EXERCISE GOAL
The expected answer comprises all lines from the entries that contain the string "addresses".

DATA FOR THIS TASK
+ + +

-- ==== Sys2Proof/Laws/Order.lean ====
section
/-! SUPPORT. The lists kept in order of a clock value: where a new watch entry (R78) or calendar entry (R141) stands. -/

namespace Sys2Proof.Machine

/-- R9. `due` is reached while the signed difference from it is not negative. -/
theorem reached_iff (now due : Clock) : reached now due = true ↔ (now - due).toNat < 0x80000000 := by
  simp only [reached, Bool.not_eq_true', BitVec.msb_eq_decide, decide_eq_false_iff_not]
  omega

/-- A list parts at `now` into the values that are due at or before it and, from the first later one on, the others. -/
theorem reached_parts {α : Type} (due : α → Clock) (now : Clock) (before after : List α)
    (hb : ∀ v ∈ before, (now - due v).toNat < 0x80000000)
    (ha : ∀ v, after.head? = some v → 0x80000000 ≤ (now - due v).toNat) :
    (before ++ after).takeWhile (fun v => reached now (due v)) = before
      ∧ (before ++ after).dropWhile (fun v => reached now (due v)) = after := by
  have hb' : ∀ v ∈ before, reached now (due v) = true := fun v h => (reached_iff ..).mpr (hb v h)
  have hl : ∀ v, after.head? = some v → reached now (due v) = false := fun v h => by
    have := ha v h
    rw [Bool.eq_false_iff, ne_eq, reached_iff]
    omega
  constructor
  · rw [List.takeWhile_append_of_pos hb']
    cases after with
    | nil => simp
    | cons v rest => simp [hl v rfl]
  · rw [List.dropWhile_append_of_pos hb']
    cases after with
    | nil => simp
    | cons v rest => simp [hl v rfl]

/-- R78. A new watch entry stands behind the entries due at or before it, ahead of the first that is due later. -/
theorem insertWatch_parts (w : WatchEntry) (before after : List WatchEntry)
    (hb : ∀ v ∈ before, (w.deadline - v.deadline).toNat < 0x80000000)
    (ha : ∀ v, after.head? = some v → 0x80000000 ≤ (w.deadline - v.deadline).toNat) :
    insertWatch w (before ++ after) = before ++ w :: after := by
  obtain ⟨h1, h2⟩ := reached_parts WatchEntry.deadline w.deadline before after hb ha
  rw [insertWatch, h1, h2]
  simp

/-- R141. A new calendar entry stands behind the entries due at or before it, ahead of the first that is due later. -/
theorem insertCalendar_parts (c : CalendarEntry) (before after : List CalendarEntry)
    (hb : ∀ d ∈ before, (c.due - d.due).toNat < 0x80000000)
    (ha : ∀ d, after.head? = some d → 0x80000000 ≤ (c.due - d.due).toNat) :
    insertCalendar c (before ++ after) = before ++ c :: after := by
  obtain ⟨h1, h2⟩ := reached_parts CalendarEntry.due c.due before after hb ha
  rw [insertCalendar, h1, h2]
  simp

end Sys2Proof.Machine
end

+ + +

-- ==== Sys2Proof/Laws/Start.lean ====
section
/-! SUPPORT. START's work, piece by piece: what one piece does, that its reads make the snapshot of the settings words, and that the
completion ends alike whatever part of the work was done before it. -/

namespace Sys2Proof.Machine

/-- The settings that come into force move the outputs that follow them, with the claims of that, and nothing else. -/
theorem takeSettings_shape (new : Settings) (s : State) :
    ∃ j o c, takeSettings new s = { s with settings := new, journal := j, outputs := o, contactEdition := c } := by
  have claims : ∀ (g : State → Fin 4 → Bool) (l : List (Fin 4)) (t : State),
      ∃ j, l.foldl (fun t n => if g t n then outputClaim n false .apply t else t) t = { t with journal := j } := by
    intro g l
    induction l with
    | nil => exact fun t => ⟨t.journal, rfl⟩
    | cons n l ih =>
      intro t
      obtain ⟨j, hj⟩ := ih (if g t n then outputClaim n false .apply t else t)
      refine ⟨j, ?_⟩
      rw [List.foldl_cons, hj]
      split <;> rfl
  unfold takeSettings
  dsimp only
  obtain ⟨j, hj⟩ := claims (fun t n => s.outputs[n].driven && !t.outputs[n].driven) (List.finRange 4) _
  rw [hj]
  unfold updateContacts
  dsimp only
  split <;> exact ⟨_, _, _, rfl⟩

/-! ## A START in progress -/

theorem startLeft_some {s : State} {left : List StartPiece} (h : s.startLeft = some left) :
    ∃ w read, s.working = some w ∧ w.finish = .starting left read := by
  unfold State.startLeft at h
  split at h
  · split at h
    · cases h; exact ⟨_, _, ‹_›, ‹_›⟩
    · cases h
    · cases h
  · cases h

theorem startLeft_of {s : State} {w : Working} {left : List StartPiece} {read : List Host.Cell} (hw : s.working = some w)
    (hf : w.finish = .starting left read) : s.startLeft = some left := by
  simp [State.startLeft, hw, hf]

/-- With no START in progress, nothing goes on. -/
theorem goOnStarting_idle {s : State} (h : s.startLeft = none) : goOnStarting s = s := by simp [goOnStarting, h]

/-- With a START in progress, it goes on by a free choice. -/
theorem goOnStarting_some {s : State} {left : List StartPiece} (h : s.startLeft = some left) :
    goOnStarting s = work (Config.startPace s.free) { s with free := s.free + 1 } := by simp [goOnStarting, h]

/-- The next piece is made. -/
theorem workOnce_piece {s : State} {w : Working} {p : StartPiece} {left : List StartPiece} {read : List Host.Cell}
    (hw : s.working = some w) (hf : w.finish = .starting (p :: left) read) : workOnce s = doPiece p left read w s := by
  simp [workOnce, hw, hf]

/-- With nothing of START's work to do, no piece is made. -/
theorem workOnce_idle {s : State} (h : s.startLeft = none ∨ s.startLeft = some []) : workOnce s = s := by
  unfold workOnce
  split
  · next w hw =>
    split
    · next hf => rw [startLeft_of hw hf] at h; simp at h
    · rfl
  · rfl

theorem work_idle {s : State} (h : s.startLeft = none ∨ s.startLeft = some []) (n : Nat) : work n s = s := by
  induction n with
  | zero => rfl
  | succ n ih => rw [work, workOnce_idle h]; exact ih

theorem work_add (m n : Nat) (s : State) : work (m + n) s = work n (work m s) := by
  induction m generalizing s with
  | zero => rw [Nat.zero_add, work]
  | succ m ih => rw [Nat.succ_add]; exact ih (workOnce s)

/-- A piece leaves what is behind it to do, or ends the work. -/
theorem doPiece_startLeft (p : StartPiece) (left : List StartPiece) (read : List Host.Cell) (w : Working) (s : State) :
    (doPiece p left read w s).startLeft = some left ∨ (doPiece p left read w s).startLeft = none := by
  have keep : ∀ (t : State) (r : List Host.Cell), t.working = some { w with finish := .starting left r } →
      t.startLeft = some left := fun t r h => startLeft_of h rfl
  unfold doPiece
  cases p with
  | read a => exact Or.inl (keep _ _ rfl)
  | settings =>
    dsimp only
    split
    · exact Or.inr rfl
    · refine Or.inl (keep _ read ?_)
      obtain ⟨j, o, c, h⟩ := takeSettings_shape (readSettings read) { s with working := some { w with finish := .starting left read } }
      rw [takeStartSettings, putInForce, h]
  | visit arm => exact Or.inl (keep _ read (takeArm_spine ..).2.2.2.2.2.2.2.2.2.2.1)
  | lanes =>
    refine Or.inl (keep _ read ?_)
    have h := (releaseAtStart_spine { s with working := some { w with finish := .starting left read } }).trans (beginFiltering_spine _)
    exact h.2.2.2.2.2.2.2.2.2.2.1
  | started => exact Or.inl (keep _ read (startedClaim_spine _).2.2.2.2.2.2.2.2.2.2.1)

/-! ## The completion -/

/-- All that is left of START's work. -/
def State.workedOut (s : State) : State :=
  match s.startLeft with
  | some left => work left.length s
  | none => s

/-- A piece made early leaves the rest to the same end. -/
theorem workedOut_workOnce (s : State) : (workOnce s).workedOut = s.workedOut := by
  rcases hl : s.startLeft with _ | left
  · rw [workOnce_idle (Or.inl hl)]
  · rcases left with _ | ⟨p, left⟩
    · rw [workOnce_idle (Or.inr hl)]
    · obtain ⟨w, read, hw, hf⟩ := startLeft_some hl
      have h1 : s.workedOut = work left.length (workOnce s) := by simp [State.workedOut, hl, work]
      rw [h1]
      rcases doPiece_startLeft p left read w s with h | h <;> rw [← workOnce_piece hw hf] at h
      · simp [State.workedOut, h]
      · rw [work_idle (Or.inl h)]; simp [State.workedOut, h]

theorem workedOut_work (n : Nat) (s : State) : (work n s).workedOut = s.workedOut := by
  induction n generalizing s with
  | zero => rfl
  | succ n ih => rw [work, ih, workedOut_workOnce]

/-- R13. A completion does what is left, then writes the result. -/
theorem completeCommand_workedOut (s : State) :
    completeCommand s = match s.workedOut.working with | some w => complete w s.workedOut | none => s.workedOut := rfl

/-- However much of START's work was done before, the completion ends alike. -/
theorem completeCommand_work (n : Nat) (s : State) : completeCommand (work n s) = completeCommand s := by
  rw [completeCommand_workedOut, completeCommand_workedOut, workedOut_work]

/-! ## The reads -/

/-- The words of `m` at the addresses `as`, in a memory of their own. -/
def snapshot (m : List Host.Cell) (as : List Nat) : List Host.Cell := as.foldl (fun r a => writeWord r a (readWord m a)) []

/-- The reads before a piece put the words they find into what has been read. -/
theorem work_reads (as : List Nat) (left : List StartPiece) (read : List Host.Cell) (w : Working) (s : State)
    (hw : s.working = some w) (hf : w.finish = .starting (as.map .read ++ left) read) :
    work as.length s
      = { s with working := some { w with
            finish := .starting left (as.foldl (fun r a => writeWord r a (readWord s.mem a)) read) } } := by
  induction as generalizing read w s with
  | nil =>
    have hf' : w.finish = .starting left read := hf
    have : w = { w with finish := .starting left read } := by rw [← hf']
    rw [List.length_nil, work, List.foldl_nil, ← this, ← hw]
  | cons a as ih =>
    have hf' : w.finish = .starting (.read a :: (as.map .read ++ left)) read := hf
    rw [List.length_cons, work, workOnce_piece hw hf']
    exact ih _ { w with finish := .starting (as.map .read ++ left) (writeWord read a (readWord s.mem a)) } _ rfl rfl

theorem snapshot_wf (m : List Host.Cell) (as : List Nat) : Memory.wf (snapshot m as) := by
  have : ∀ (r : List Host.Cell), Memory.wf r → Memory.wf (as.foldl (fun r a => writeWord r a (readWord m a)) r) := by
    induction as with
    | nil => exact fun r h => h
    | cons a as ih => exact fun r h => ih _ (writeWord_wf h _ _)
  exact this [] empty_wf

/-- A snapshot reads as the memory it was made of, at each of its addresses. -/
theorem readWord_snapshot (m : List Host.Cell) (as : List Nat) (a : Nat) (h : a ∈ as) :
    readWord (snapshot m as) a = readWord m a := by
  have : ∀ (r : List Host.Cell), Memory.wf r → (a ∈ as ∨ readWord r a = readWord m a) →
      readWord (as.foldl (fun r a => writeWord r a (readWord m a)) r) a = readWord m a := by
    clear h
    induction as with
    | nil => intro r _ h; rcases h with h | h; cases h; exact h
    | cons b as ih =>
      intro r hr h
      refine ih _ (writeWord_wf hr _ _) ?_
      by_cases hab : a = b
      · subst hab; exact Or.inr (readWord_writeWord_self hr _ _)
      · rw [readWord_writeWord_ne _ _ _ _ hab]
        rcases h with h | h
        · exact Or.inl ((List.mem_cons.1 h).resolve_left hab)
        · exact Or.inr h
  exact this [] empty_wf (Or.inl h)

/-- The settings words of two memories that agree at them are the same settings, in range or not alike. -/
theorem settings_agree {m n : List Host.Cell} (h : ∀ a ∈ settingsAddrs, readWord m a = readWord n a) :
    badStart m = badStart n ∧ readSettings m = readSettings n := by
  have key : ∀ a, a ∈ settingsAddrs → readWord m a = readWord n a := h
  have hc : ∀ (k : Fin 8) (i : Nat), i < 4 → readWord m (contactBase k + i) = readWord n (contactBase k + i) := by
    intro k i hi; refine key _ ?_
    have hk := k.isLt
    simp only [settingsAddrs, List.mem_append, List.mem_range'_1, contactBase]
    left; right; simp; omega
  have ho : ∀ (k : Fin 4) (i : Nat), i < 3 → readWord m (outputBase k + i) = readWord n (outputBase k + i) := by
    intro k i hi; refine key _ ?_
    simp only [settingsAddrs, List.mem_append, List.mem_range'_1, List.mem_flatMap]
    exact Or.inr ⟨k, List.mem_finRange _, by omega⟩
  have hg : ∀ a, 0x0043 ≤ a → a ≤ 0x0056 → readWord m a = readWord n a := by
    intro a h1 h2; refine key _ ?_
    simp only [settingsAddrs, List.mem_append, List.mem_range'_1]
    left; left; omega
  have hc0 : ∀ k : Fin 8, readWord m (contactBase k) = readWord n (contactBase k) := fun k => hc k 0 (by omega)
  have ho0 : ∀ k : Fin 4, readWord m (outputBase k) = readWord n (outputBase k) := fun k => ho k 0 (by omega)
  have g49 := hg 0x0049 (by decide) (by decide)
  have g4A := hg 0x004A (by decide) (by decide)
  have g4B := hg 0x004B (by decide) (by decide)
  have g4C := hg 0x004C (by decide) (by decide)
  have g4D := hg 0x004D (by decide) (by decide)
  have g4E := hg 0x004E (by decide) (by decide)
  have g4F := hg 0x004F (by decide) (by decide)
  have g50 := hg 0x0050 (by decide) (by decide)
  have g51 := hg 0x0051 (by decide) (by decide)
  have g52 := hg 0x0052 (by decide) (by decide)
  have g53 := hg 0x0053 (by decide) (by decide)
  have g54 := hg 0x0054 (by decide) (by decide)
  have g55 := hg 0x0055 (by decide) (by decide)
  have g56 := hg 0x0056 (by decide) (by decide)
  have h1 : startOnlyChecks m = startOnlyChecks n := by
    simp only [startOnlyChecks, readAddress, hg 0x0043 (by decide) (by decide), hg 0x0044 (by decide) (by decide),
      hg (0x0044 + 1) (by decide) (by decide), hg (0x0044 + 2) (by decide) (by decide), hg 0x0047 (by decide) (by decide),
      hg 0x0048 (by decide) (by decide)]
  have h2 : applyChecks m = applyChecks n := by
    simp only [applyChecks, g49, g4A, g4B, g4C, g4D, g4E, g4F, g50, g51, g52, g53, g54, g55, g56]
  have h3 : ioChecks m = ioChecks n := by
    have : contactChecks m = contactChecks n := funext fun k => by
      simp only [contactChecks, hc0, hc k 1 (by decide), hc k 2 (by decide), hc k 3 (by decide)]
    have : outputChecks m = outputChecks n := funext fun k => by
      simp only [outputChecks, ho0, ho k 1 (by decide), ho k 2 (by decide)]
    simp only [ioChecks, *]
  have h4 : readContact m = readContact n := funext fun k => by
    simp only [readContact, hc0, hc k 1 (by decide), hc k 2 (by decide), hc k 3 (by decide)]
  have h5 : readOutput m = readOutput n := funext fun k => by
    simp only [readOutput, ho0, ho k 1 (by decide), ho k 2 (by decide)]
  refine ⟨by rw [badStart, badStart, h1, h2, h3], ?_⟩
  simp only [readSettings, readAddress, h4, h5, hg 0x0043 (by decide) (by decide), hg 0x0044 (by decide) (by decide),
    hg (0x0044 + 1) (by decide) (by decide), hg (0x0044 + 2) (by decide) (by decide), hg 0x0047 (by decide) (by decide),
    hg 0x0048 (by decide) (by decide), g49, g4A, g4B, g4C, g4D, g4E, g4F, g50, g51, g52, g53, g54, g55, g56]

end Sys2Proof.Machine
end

+ + +

SOLUTION
/-- The words of `m` at the addresses `as`, in a memory of their own. -/
/-- A snapshot reads as the memory it was made of, at each of its addresses. -/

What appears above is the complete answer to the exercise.